_BRIEF_
Please repeat the lines below exactly. Begin with the line containing "boundTile .costume 7 = .proceed" and go on through the line containing "40737488355327) e = false)".

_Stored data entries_
◆ ◆ ◆ ◆ ◆

-- ==== Sys2Proof/Laws/SteadyExec.lean ====
section
/-! SUPPORT. Every command's meaning is steady (Steady.lean), but for LCS_REQUEST and LCS_COMMIT, whose steady parts stand in
SteadySecurity.lean. -/

namespace Sys2Proof.Machine

variable {s₀ s t : State}

theorem execIcuClaim_steady (x0) (x1) (h : Steady s₀ s) (e : execIcuClaim x0 x1 s = .next t) : Steady s₀ t := by
  unfold execIcuClaim at e
  refine Steady.next ?_ e
  clear e
  repeat' first
    | with_reducible assumption
    | with_reducible apply viaBar_steady
    | with_reducible apply claimSource_steady
    | with_reducible apply answer_steady
    | refine fun x (hx : Steady s₀ x) a => ?_
    | refine fun x (hx : Steady s₀ x) => ?_
    | with_reducible apply Steady.ite
    | split
    | with_reducible refine Steady.upd ?_ rfl rfl rfl rfl

theorem execIcuComplete_steady (x0) (x1) (x2) (x3) (h : Steady s₀ s) (e : execIcuComplete x0 x1 x2 x3 s = .next t) :
    Steady s₀ t := by
  unfold execIcuComplete at e
  refine Steady.next ?_ e
  clear e
  repeat' first
    | with_reducible assumption
    | with_reducible apply completeWrite_steady

theorem execIcuPendSet_steady (x0) (x1) (x2) (x3) (h : Steady s₀ s) (e : execIcuPendSet x0 x1 x2 x3 s = .next t) :
    Steady s₀ t := by
  unfold execIcuPendSet at e
  refine Steady.next ?_ e
  clear e
  repeat' first
    | with_reducible assumption
    | with_reducible apply pendSetWrite_steady

theorem execIcuClearPending_steady (x0) (x1) (x2) (x3) (h : Steady s₀ s) (e : execIcuClearPending x0 x1 x2 x3 s = .next t) :
    Steady s₀ t := by
  unfold execIcuClearPending at e
  refine Steady.next ?_ e
  clear e
  repeat' first
    | with_reducible assumption
    | with_reducible apply clearPendWrite_steady

theorem execIcuSrcCfgWrite_steady (x0) (x1) (h : Steady s₀ s) (e : execIcuSrcCfgWrite x0 x1 s = .next t) : Steady s₀ t := by
  unfold execIcuSrcCfgWrite at e
  refine Steady.next ?_ e
  clear e
  repeat' first
    | with_reducible assumption
    | with_reducible apply srcCfgWrite_steady

theorem execSourceInputChange_steady (x0) (h : Steady s₀ s) (e : execSourceInputChange x0 s = .next t) : Steady s₀ t := by
  unfold execSourceInputChange at e
  refine Steady.next ?_ e
  clear e
  repeat' first
    | with_reducible assumption
    | with_reducible apply setLatch_steady
    | with_reducible apply wakeCores_steady
    | with_reducible apply Steady.ite
    | ((try lift_lets); intro x; refine (?_ : Steady s₀ x → _) ?_; focus (intro hx; clear_value x))
    | ((try lift_lets); intro x; try clear_value x)
    | split
    | with_reducible refine Steady.upd ?_ rfl rfl rfl rfl

theorem execOpRun_steady (x0) (x1) (h : Steady s₀ s) (e : execOpRun x0 x1 s = .next t) : Steady s₀ t := by
  unfold execOpRun at e
  refine Steady.next ?_ e
  clear e
  repeat' first
    | with_reducible assumption
    | with_reducible apply admitAll_steady
    | with_reducible apply Steady.ite
    | split
    | with_reducible refine Steady.upd ?_ rfl rfl rfl rfl

theorem execOpPause_steady (x0) (x1) (h : Steady s₀ s) (e : execOpPause x0 x1 s = .next t) : Steady s₀ t := by
  unfold execOpPause at e
  refine Steady.next ?_ e
  clear e
  repeat' first
    | with_reducible assumption
    | with_reducible apply finish_steady
    | with_reducible apply startCopy_steady
    | with_reducible apply wr_steady
    | with_reducible apply Steady.ite
    | split
    | with_reducible refine Steady.upd ?_ rfl rfl rfl rfl

theorem execOpRelease_steady (x0) (x1) (h : Steady s₀ s) (e : execOpRelease x0 x1 s = .next t) : Steady s₀ t := by
  unfold execOpRelease at e
  refine Steady.next ?_ e
  clear e
  repeat' first
    | with_reducible assumption
    | with_reducible apply startFetches_steady
    | with_reducible apply endSeq_steady
    | with_reducible apply finish_steady
    | with_reducible apply Steady.ite
    | split
    | with_reducible refine Steady.upd ?_ rfl rfl rfl rfl

theorem execToyboxCopyComplete_steady (x0) (h : Steady s₀ s) (e : execToyboxCopyComplete x0 s = .next t) : Steady s₀ t := by
  unfold execToyboxCopyComplete at e
  refine Steady.next ?_ e
  clear e
  repeat' first
    | with_reducible assumption
    | with_reducible apply setSeq_steady
    | with_reducible apply startFetches_steady
    | with_reducible apply finish_steady
    | refine fun x (hx : Steady s₀ x) a => ?_
    | refine fun x (hx : Steady s₀ x) => ?_
    | with_reducible apply Steady.ite
    | ((try lift_lets); intro x; refine (?_ : Steady s₀ x → _) ?_; focus (intro hx; clear_value x))
    | ((try lift_lets); intro x; try clear_value x)
    | split
    | with_reducible refine Steady.upd ?_ rfl rfl rfl rfl

theorem execToyboxFetchComplete_steady (x0) (h : Steady s₀ s) (e : execToyboxFetchComplete x0 s = .next t) : Steady s₀ t := by
  unfold execToyboxFetchComplete at e
  refine Steady.next ?_ e
  clear e
  repeat' first
    | with_reducible assumption
    | with_reducible apply wr_steady
    | with_reducible apply setSeq_steady
    | with_reducible apply admitAll_steady
    | refine fun x (hx : Steady s₀ x) a => ?_
    | refine fun x (hx : Steady s₀ x) => ?_
    | with_reducible apply Steady.ite
    | ((try lift_lets); intro x; refine (?_ : Steady s₀ x → _) ?_; focus (intro hx; clear_value x))
    | ((try lift_lets); intro x; try clear_value x)
    | split
    | with_reducible refine Steady.upd ?_ rfl rfl rfl rfl
    | (simp only [id_eq]; with_reducible assumption)

theorem execTtlExpiry_steady (x0) (h : Steady s₀ s) (e : execTtlExpiry x0 s = .next t) : Steady s₀ t := by
  unfold execTtlExpiry at e
  refine Steady.next ?_ e
  clear e
  repeat' first
    | with_reducible assumption
    | with_reducible apply expireSeq_steady
    | with_reducible apply Steady.ite
    | split
    | with_reducible refine Steady.upd ?_ rfl rfl rfl rfl
    | (simp only [id_eq]; with_reducible assumption)

theorem execTileClear_steady (x0) (x1) (x2) (x3) (x4) (x5) (x6) (x7) (h : Steady s₀ s) (e : execTileClear x0 x1 x2 x3 x4 x5 x6 x7 s = .next t) :
    Steady s₀ t := by
  unfold execTileClear at e
  refine Steady.next ?_ e
  clear e
  repeat' first
    | with_reducible assumption
    | with_reducible apply scoreboard_steady
    | with_reducible apply clearTile_steady
    | refine fun x (hx : Steady s₀ x) a => ?_
    | refine fun x (hx : Steady s₀ x) => ?_

theorem execTileRestore_steady (x0) (x1) (x2) (x3) (h : Steady s₀ s) (e : execTileRestore x0 x1 x2 x3 s = .next t) :
    Steady s₀ t := by
  unfold execTileRestore at e
  refine Steady.next ?_ e
  clear e
  repeat' first
    | with_reducible assumption
    | with_reducible apply scoreboard_steady
    | with_reducible apply restoreTile_steady
    | refine fun x (hx : Steady s₀ x) a => ?_
    | refine fun x (hx : Steady s₀ x) => ?_

theorem execTileSave_steady (x0) (x1) (x2) (x3) (h : Steady s₀ s) (e : execTileSave x0 x1 x2 x3 s = .next t) : Steady s₀ t := by
  unfold execTileSave at e
  refine Steady.next ?_ e
  clear e
  repeat' first
    | with_reducible assumption
    | with_reducible apply scoreboard_steady
    | with_reducible apply saveTile_steady
    | refine fun x (hx : Steady s₀ x) a => ?_
    | refine fun x (hx : Steady s₀ x) => ?_
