/-- R204: the row is written, the journal goes on with the next array. -/
theorem witness_BlocksAreProgrammed_row : rd WLD_PROG.rows (after (.rowProgrammed 3 4 0 31 0) (journalled 31)) = 1
    ∧ (blockAt 3 4 (after (.rowProgrammed 3 4 0 31 0) (journalled 31))).journal = some ⟨1, 32, 5⟩
    ∧ (blockAt 3 4 (after (.rowProgrammed 3 4 0 30 0) (journalled 31))).journal = some ⟨1, 31, 5⟩ := by decide +kernel

theorem witness_BlocksAreProgrammed_complete : (blockAt 3 4 (journalled 16384)).journal = some ⟨1, 16384, 5⟩ ∧ (3 : Fin 52).val < 50 := by
  decide +kernel

/-- A frame about generation 5 with the digest above: type, flags, hop count, index. -/
def frameOf (type flags hop index : Nat) : List Byte :=
  leBytes 1 type ++ leBytes 1 flags ++ leBytes 2 hop ++ leBytes 2 5 ++ leBytes 2 0 ++ leBytes 8 0x123 ++ leBytes 4 index ++ List.replicate 44 0

theorem test_frame_header : parseFrame (frameOf 2 1 65535 7) = ⟨2, 1, 65535, 5, 0, 0x123, 7, 0, 0, 0⟩ ∧ (frameOf 2 1 65535 7).length = 64 := by
  decide +kernel

/-- A part further up the chain. -/
def chained (s : State) : State := put [(WLD_PARCEL_STAT.in_up, 1), (WLD_PARCEL_STAT.out_up, 1), (WLD_PARCEL_CTL.fwd, 1)] s

theorem witness_ParcelFramesTravel_through : service.wld.load = none ∧ (∀ g, g < 4 → (genAt g service).reload = []) ∧ isLast service = true
    ∧ isLast (chained service) = false ∧ (parseFrame (frameOf 0 0 65535 0)).resent = false ∧ (parseFrame (frameOf 0 1 0 0)).resent = true
    ∧ (after (.parcelManifestFrame (frameOf 0 0 65535 0) 65536) (chained service)).sent.length = 1 := by decide +kernel

/-- A load from the chain. -/
def chainLoad (phase : Nat) : State :=
  let s := put [(WLD_PARCEL_STAT.in_up, 1), (WLD_PARCEL_CTL.max_resend, 1)] (loadingPart (aLoad phase))
  { s with wld := { s.wld with load := some { aLoad phase with kind := 1 } } }

theorem witness_ParcelFramesTravel_own : (chainLoad 1).wld.load = some { aLoad 1 with kind := 1 } ∧ isLast (chainLoad 1) = true
    ∧ tget 0 ({ aLoad 1 with kind := 1 } : Load).resends 0xFFFFFFFF < maxResend (chainLoad 1)
    ∧ signedOk (parseManifest ((frameOf 0 0 0 0).drop 128) 65536) (chainLoad 1) = false
    ∧ (chainLoad 2).wld.load = some { aLoad 2 with kind := 1 } ∧ frameFits (parseFrame (frameOf 1 0 0 0)) 2 (chainLoad 2) = true
    ∧ (genAt 2 (chainLoad 2)).manifest.isSome = true ∧ (∀ g, g < 4 → (genAt g (chainLoad 2)).reload = [])
    ∧ tget 0 ({ aLoad 2 with kind := 1 } : Load).resends 0 < maxResend (chainLoad 2)
    ∧ ((genAt 2 (chainLoad 2)).manifest.map fun m => frameWhole (frameOf 1 0 0 0) && hashOk m 0 ((frameOf 1 0 0 0).drop 64)) = some false := by
  decide +kernel

theorem witness_ParcelFramesTravel_requests : holdsFor (parseFrame (frameOf 2 0 0 0xFFFFFFFF)) (chainLoad 2) = some 2
    ∧ holdsFor (parseFrame (frameOf 2 0 0 0)) (chainLoad 2) = none ∧ frameFits (parseFrame (frameOf 2 0 0 0)) 2 (chainLoad 2) = true
    ∧ holdsFor (parseFrame (frameOf 2 0 0 0)) service = none ∧ (after (.parcelReRequest (frameOf 2 0 0 0)) service).sent.length = 1
    ∧ (after (.parcelReRequest (frameOf 2 0 0 0)) (chainLoad 2)).wld.queued.length = 1 := by decide +kernel

theorem witness_ParcelFramesTravel_completion : isHead (parseFrame (frameOf 3 0 0 0)) service = true
    ∧ isHead (parseFrame (frameOf 3 0 0 0)) (chained service) = false ∧ (parseFrame (frameOf 3 0 0 0)).ok % 2 = 0
    ∧ ({ chained service with wld := { service.wld with chain := some 2 } } : State).wld.chain.isSome = true ∧ service.wld.upSent = false := by
  decide +kernel

/-- A descriptor of one BF16 projection of rank 1 for tensor 1 of generation 5, context 7, at 4 KiB of the HDM range. -/
def installing : State :=
  let s := put [(WLD_GEN.state 2, 3), (WLD_COSTUME_CTL.busy, 1)] (loadingPart (aLoad 2))
  [(0, 4, 0x5453434C), (4, 4, 216), (8, 2, 7), (10, 2, 5), (12, 2, 1), (14, 1, 9), (16, 4, 0xA495B397), (64, 4, 1), (68, 1, 1),
    (72, 4, 0x3F800000), (80, 8, 96), (88, 8, 160)].foldl (fun s e => putHdm (4096 + e.1) e.2.1 e.2.2 s)
    { s with wld := { s.wld with load := none, install := some (7, 4096) } }

theorem witness_CostumesAreInstalled_end : installing.wld.install = some (7, 4096) ∧ installing.srv.running.isSome = true
    ∧ keepServed installing = false ∧ service.wld.install = none
    ∧ min (hdmNat (4096 + 4) 4 installing) (min (2 ^ 30) (hdmSize - 4096)) = 216
    ∧ installError 7 (spanBad 4096 216 installing) (bytesAt installing.hdm 4096 216) installing = none
    ∧ (wardrobeAt 7 installing).next < 4096
    ∧ installError 7 (spanBad 4096 216 (putHdm 4300 1 9 installing)) (bytesAt (putHdm 4300 1 9 installing).hdm 4096 216) (putHdm 4300 1 9 installing)
        = some 3 := by decide +kernel

theorem witness_CostumesAreInstalled_commands : reaches .host service ∧ rd PWR_STATE.state service = 0 ∧ service.srv.running.isSome = true
    ∧ rd WLD_COSTUME_CTL.busy service = 0 ∧ rd WLD_COSTUME_CTL.busy installing = 1 ∧ fget WLD_COSTUME_CTL.cmd (wdata (hostW 1)) = 1
    ∧ fget WLD_COSTUME_CTL.cmd (wdata (hostW 0xFFF2)) = 2 ∧ wbits WLD_COSTUME_CTL.context (hostW 0xFFF2) service = 4095
    ∧ (wardrobeAt 4095 (after (.costumeRemove (hostW 0xFFF2)) service)).staged = some none := by decide +kernel

/-! ## Tiles and MVMs -/

/-- Tile 6 of region 3. -/
def withTile (u : Tile) : State := withRegion 3 { Region.init with tiles := [(6, u)] }
/-- A bound tile of context 7. -/
def boundTile : Tile := { Tile.init with bound := true, ctx := 7, layer := 2, gen := 5 }

theorem witness_TilesFollowTheScoreboard : tileAt 3 6 (withTile boundTile) = boundTile
    ∧ decideOp boundTile .read 8 = .conflict ∧ decideOp Tile.init .accumulate 7 = .conflict
    ∧ decideOp { boundTile with busy := true } .clear 7 = .wait ∧ decideOp Tile.init .clear 4095 = .proceed
    ∧ decideOp Tile.init .restore 7 = .proceed ∧ decideOp boundTile .read 7 = .proceed ∧ decideOp boundTile .overwrite 7 = .proceed
    ∧ decideOp boundTile .release 7 = .proceed ∧ 255 < shapeElems boundTile.shape ∧ boundTile.kind < 3
    ∧ (-accMax).natAbs ≤ accMax.natAbs := by decide +kernel

theorem witness_TilesFollowTheScoreboard_read : (readOut boundTile 0xE [] ⟨0, 0, none, 0⟩).isSome = true ∧ readOut boundTile 0 [] ⟨0, 0, none, 0⟩ = none
    ∧ (readOut boundTile 4 [] ⟨0, 0, some 127, 0⟩).isSome = true := by decide +kernel

/-- With a step, the image of a save belongs to it; without one, it is the committed one. -/
theorem witness_TilesFollowTheScoreboard_save : service.srv.running = some aStep ∧ idlePart.srv.running = none
    ∧ savedImage 9 (after (.tileSave 3 6 7 9) (withTile boundTile)) = saveWords boundTile
    ∧ (after (.tileSave 3 6 7 9) (withTile boundTile)).saves = [] ∧ (targetOf 5 1 0 service).static = none := by decide +kernel

/-- A tile with contributions to element 9. -/
def addingTile (v : Int) : Tile := { boundTile with busy := true, contribs := [⟨0, 9, 100000000000000⟩, ⟨1, 9, v⟩] }

/-- A source with one element set, drained or not. -/
def sourceTile (busy : Bool) : Tile := { boundTile with elems := [(1, 4)], busy := busy }

/-- Tile 6 is the destination, tile 8 the source. -/
def twoTiles (busy : Bool) : State := withRegion 3 { Region.init with tiles := [(6, boundTile), (8, sourceTile busy)] }

theorem witness_TilesAccumulate_add : tileAt 3 6 (twoTiles false) = boundTile ∧ tileAt 3 8 (twoTiles true) = sourceTile true
    ∧ decideOp boundTile .accumulate 7 = .proceed ∧ decideOp (sourceTile false) .read 7 = .proceed ∧ decideOp (sourceTile true) .read 7 = .wait
    ∧ (sourceTile false).shape = boundTile.shape ∧ ({ boundTile with bp := 4 } : Tile).bp ≠ boundTile.bp
    ∧ (tileAt 3 6 (after (.tileAdd 3 6 7 3 8) (twoTiles false))).adds = [⟨3, 8, some [(1, 4)]⟩]
    ∧ (tileAt 3 6 (after (.tileAdd 3 6 7 3 8) (twoTiles true))).adds = [⟨3, 8, none⟩]
    ∧ (tileAt 3 8 (after (.reduceOperation 3 6 7 3 8) (twoTiles true))).waiting = [.reduceOperation 3 6 7 3 8] := by decide +kernel

/-- A Costume of one projection of tensor 1. -/
def aCostume : Costume := ⟨1, 5, 9, [⟨1, 1, 0x3F800000, 96, 160⟩], bytesAt installing.hdm 4096 216⟩

/-- Context 7 wears it. -/
def wearing : State :=
  { withTile boundTile with wld := { service.wld with wardrobes := [(7, { Wardrobe.init with live := [aCostume], current := some 1 })] } }

theorem witness_TilesAccumulate_costume : costumeOf 7 1 wearing = some aCostume ∧ aCostume.projs = [⟨1, 1, 0x3F800000, 96, 160⟩]
    ∧ tileAt 3 6 wearing = boundTile ∧ 32 * 7 + 31 < shapeElems boundTile.shape ∧ decideOp boundTile .costume 7 = .proceed
    ∧ costumeOf 7 1 service = none := by decide +kernel

theorem witness_TilesAccumulate_drain : (addingTile 40737488355327).bound = true ∧ (addingTile 40737488355327).kind = 0
    ∧ (addingTile 40737488355327).held = [] ∧ openKeys 3 6 (withTile (addingTile 40737488355327)) = []
    ∧ (∃ a ∈ ({ boundTile with adds := [⟨3, 8, none⟩] } : Tile).adds, a.values = none)
    ∧ (addingTile 40737488355327).seq = false ∧ (addingTile 40737488355327).waiting = [] ∧ rd (RGN_DEBUG_CTL.arm 3) service = 0
    ∧ (∀ e ∈ touched (addingTile 40737488355327), hazard (addingTile 40737488355327) e = false)
    ∧ 9 ∈ touched (addingTile 40737488355328) ∧ hazard (addingTile 40737488355328) 9 = true
    ∧ (tileAt 3 6 (after (.accumulateDrained 3 6 []) (withTile (addingTile 40737488355327)))).elem 9 = accMax := by decide +kernel

/-- The command to the array that holds generation 5's tile, for tile 6 of region 3. -/
def genMvm : MvmCmd := { aMvm with array := 0, slot := 2, owner := 3, tile := 6, ctx := 7 }

/-- Generation 5 in service, in a block; tile 6 of region 3. -/
def multiplying (u : Tile) (b : Block) : State :=
  let s := put [(WLD_GEN.state 2, 3), (WLD_GEN.gen 2, 5), (WLD_GEN.master 2, 1), (WLD_GEN.footprint 2, 2)] service
  { s with
    wld := { s.wld with gens := [(2, { aGen with payload := [(0, genPayload)] })] }
    regions := [(3, { Region.init with tiles := [(6, u)] })]
    blocks := [(blockKey 3 4, { b with tiers := [(0, ⟨5, true, 2, 0x123⟩)] })] }

/-- What placement and recipe make of the command. -/
def genRun (c : MvmCmd) : Option Mvm := (tileOf c (multiplying boundTile Block.init)).map fun x => mvmOf c x (multiplying boundTile Block.init)

theorem witness_MvmCommandsMessagesAndCaptures_command : decideOp (tileAt 3 6 (multiplying boundTile Block.init)) .accumulate 7 = .proceed
    ∧ physRegion 3 (multiplying boundTile Block.init) = 3 ∧ physBlock 3 4 (multiplying boundTile Block.init) = 4
    ∧ blockServes genMvm (multiplying boundTile Block.init) = true ∧ blockServes genMvm service = false
    ∧ tileOf { genMvm with array := 5 } (multiplying boundTile Block.init) = none ∧ genMvm.scale ≠ 0xFF
    ∧ (genRun genMvm).map (fun m => (m.inputs.all (· == 0), m.array, m.reads, m.exact)) = some (false, 0, 1, false)
    ∧ (genRun { genMvm with elems := List.replicate 32 0 }).map (fun m => m.inputs.all (· == 0)) = some true := by decide +kernel

/-- Issued to the block; held behind another; computed by the engines of a stood-in block. -/
theorem witness_MvmCommandsMessagesAndCaptures_issue :
    (genRun genMvm).map (fun m => (standsIn m (multiplying boundTile Block.init), standsIn m (multiplying boundTile { Block.init with stood := true })))
        = some (false, true)
    ∧ (tileOf genMvm (multiplying boundTile Block.init)).map (fun x => tileAwaits genMvm x (multiplying boundTile { Block.init with stood := true }))
        = some false
    ∧ mirrored (multiplying boundTile Block.init) = false ∧ Block.init.lost = false ∧ Block.init.window = none ∧ Block.init.retired = false
    ∧ ({ boundTile with held := [genMvm] } : Tile).held ≠ [] ∧ boundTile.held = [] ∧ boundTile.seq = false := by decide +kernel

/-- The array read once. -/
theorem witness_MvmCommandsMessagesAndCaptures_issued :
    (blockAt 3 4 (after (.mvmCommand genMvm) (multiplying boundTile Block.init))).queue.length = 1
    ∧ (tileAt 3 6 (after (.mvmCommand genMvm) (multiplying boundTile Block.init))).busy = true := by decide +kernel

/-- A read of all-zero inputs in the queue of block 4 of region 3. -/
def aRead : Read := ⟨⟨genMvm, 0, .a8, List.replicate 32 0, 0, .tw, List.range 16, 1, 0, 0, 0, 1, false⟩, 0, false, false, false, false⟩

/-- The block with that read. -/
def reading (r : Read) : State := multiplying { boundTile with busy := true } { Block.init with queue := [r] }

theorem witness_MvmCommandsMessagesAndCaptures_message : (blockAt 3 4 (reading aRead)).queue = [aRead] ∧ (blockAt 3 4 service).queue = []
    ∧ rd (RGN_DEBUG_CTL.arm 3) service = 0 ∧ mirrored (reading aRead) = false ∧ (blockAt 3 4 (reading aRead)).ahead = []
    ∧ (∀ p ∈ (regionAt 3 (reading aRead)).tiles, p.2.held = []) ∧ { aRead with ignore := true }.ignore = true ∧ aRead.retry = false
    ∧ (recent second Block.init.discards service).length < 15 ∧ Block.init.retired = false ∧ aRead.window = false ∧ aRead.selected = false
    ∧ aRead.cmd.reads ≤ 1 ∧ (Block.init.partials.all fun p => p.id != aRead.id) = true
    ∧ unusable aRead.cmd 3 4 (analogueRead aRead.cmd 3 4 0 (reading aRead)) false (reading aRead) = none := by decide +kernel

/-- A returned part, in debug mode. -/
def debugPart (l : List (Fld × Nat)) : State := { put l service with nv := { service.nv with lcs := 3 } }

◆ ◆ ◆ ◆ ◆

_ANSWER SPACE_
    ∧ tileAt 3 6 wearing = boundTile ∧ 32 * 7 + 31 < shapeElems boundTile.shape ∧ decideOp boundTile .costume 7 = .proceed
    ∧ costumeOf 7 1 service = none := by decide +kernel

theorem witness_TilesAccumulate_drain : (addingTile 40737488355327).bound = true ∧ (addingTile 40737488355327).kind = 0
    ∧ (addingTile 40737488355327).held = [] ∧ openKeys 3 6 (withTile (addingTile 40737488355327)) = []
    ∧ (∃ a ∈ ({ boundTile with adds := [⟨3, 8, none⟩] } : Tile).adds, a.values = none)
    ∧ (addingTile 40737488355327).seq = false ∧ (addingTile 40737488355327).waiting = [] ∧ rd (RGN_DEBUG_CTL.arm 3) service = 0
    ∧ (∀ e ∈ touched (addingTile 40737488355327), hazard (addingTile 40737488355327) e = false)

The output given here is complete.